In the example you cited I don't think that's a nudge? Or is it?
I ask because I am sure that changing defaults DEFINITELY works, especially if the user does not have a strong existing preference.
You're not really changing user behaviour most of the time, you're changing the outcome of what they're trying to do, which is to reduce their cognitive load by ignoring as much as they possibly can.
Some other poster posted that they must have a pretty specific definition of nudge, because it defies credulity that defaults don’t change outcome if only because half the time I don’t read the defaults or know where to find them.
I mean I just found out two weeks ago you could change the hacker news banner color. Are you telling me I’m in a statistically insignia can’t minority of hacker news users?
Also how many settings are there in the average application, you can’t tell me most users go through all of those settings to get exactly what they want.
Defaults very clearly work in matters such as consent to organ donation. In countries where you need to opt out of organ donation, few people bother to do so.

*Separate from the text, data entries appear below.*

theorem keeps_formTrain (n g : Nat) (lots : List Nat) : Keeps none none s (s.formTrain n g lots) := by
  unfold State.formTrain
  exact ((keeps_eachLot s _ lots (by exact fun _ => id)).trans (keeps_setSegState ..)).trans (keeps_setTrain ..)

theorem keeps_trainFormBlock (n g : Nat) (lots : List Nat) : Keeps none none s (s.trainFormBlock n g lots).state := by
  unfold State.trainFormBlock
  split
  · exact keeps_refuse ..
  · split
    · exact keeps_refuse ..
    · split
      · exact keeps_refuse ..
      · split
        · exact keeps_refuse ..
        · split
          · exact .refl _ s
          · exact keeps_ok s _ (keeps_formTrain ..)

theorem keeps_disband (n : Nat) : Keeps none none s (s.disband n) := by
  have hhead : ∀ u, Keeps none none u
      (match (s.train n).head with
        | none => u
        | some g => u.setSegState g .free) := fun u => by
    split
    · exact .refl _ u
    · exact keeps_setSegState ..
  unfold State.disband
  dsimp only
  exact (((keeps_eachLot s _ (s.train n).lots (by exact fun _ => id)).trans (hhead _)).trans
    (keeps_setTrain _ n _)).trans (keeps_reexamine _)

theorem keeps_trainDisbandBlock (n : Nat) : Keeps none none s (s.trainDisbandBlock n).state := by
  unfold State.trainDisbandBlock
  refine keeps_trainGuard s n ?_
  dsimp only
  split
  · split
    · exact keeps_ok s _ (keeps_disband ..)
    · exact keeps_refuse ..
  · exact keeps_refuse ..

theorem keeps_queueMove (n : Nat) (route : List Nat) (h : s.yard.moves.length < 16) :
    Keeps none none s (s.queueMove n route) :=
  (keeps_setMoves s _ fun _ => by simpa using h).trans (keeps_setTrain ..)

theorem keeps_trainMoveBlock (n : Nat) (route : List Nat) : Keeps none none s (s.trainMoveBlock n route).state := by
  have hqueue : Keeps none none s
      (if s.routeValid n route = false then Answer.refuse s .routeInvalid
        else if Config.moveQueueSize ≤ s.yard.moves.length then .refuse s .full
        else .ok (s.queueMove n route).reexamine (u1 (s.yard.moves.length + 1))).state := by
    split
    · exact keeps_refuse ..
    · split
      · exact keeps_refuse ..
      · next h => exact keeps_ok s _ ((keeps_queueMove s n route (Nat.not_le.1 h)).trans (keeps_reexamine _))
  unfold State.trainMoveBlock
  split
  · exact keeps_refuse ..
  · split
    · exact keeps_refuse ..
    · exact keeps_refuse ..
    · exact keeps_refuse ..
    · exact keeps_refuse ..
    · exact keeps_refuse ..
    all_goals exact hqueue

theorem keeps_moveRetryBlock (n : Nat) : Keeps none none s (s.moveRetryBlock n).state := by
  unfold State.moveRetryBlock
  refine keeps_trainGuard s n ?_
  dsimp only
  split
  · exact keeps_ok s _ (keeps_setTrain ..)
  · exact keeps_refuse ..

theorem keeps_moveCancelBlock (n : Nat) : Keeps none none s (s.moveCancelBlock n).state := by
  unfold State.moveCancelBlock
  refine keeps_trainGuard s n ?_
  dsimp only
  split
  · exact keeps_ok s _ (keeps_unqueue ..)
  · exact keeps_ok s _ ((keeps_haltTrain ..).trans (keeps_reexamine _))
  · exact keeps_ok s _ ((keeps_haltTrain ..).trans (keeps_reexamine _))
  all_goals exact keeps_refuse ..

/-! ## Notices and DATA (R185, R189, R190) -/

theorem keeps_noticeTakeBlock (p : Port) : Keeps none none s (s.noticeTakeBlock p).state := by
  unfold State.noticeTakeBlock
  split
  · exact keeps_refuse ..
  · exact keeps_ok s _ (keeps_setFlag ..)

theorem keeps_unitDone {a : Answer} (p : Port) (f : Xfer) (h : Keeps none none s a.state) :
    Keeps none none s (a.unitDone p f).state :=
  h.trans (keeps_countUnits ..)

Another question is whether this increases the total amount of successful donations. I was looking around for studies and found this one [1], which basically says "in some countries, yes".
I've heard people argue that that effect isn't a nudge, it's deceit.
That is, all you're doing is tricking people who didn't read carefully. People don't know they've opted in and would opt out if you called and told them that they checked the box.
I find it generally plausible that defaults don't matter much for what people consider very important decisions. I have minimal experience in this area, though.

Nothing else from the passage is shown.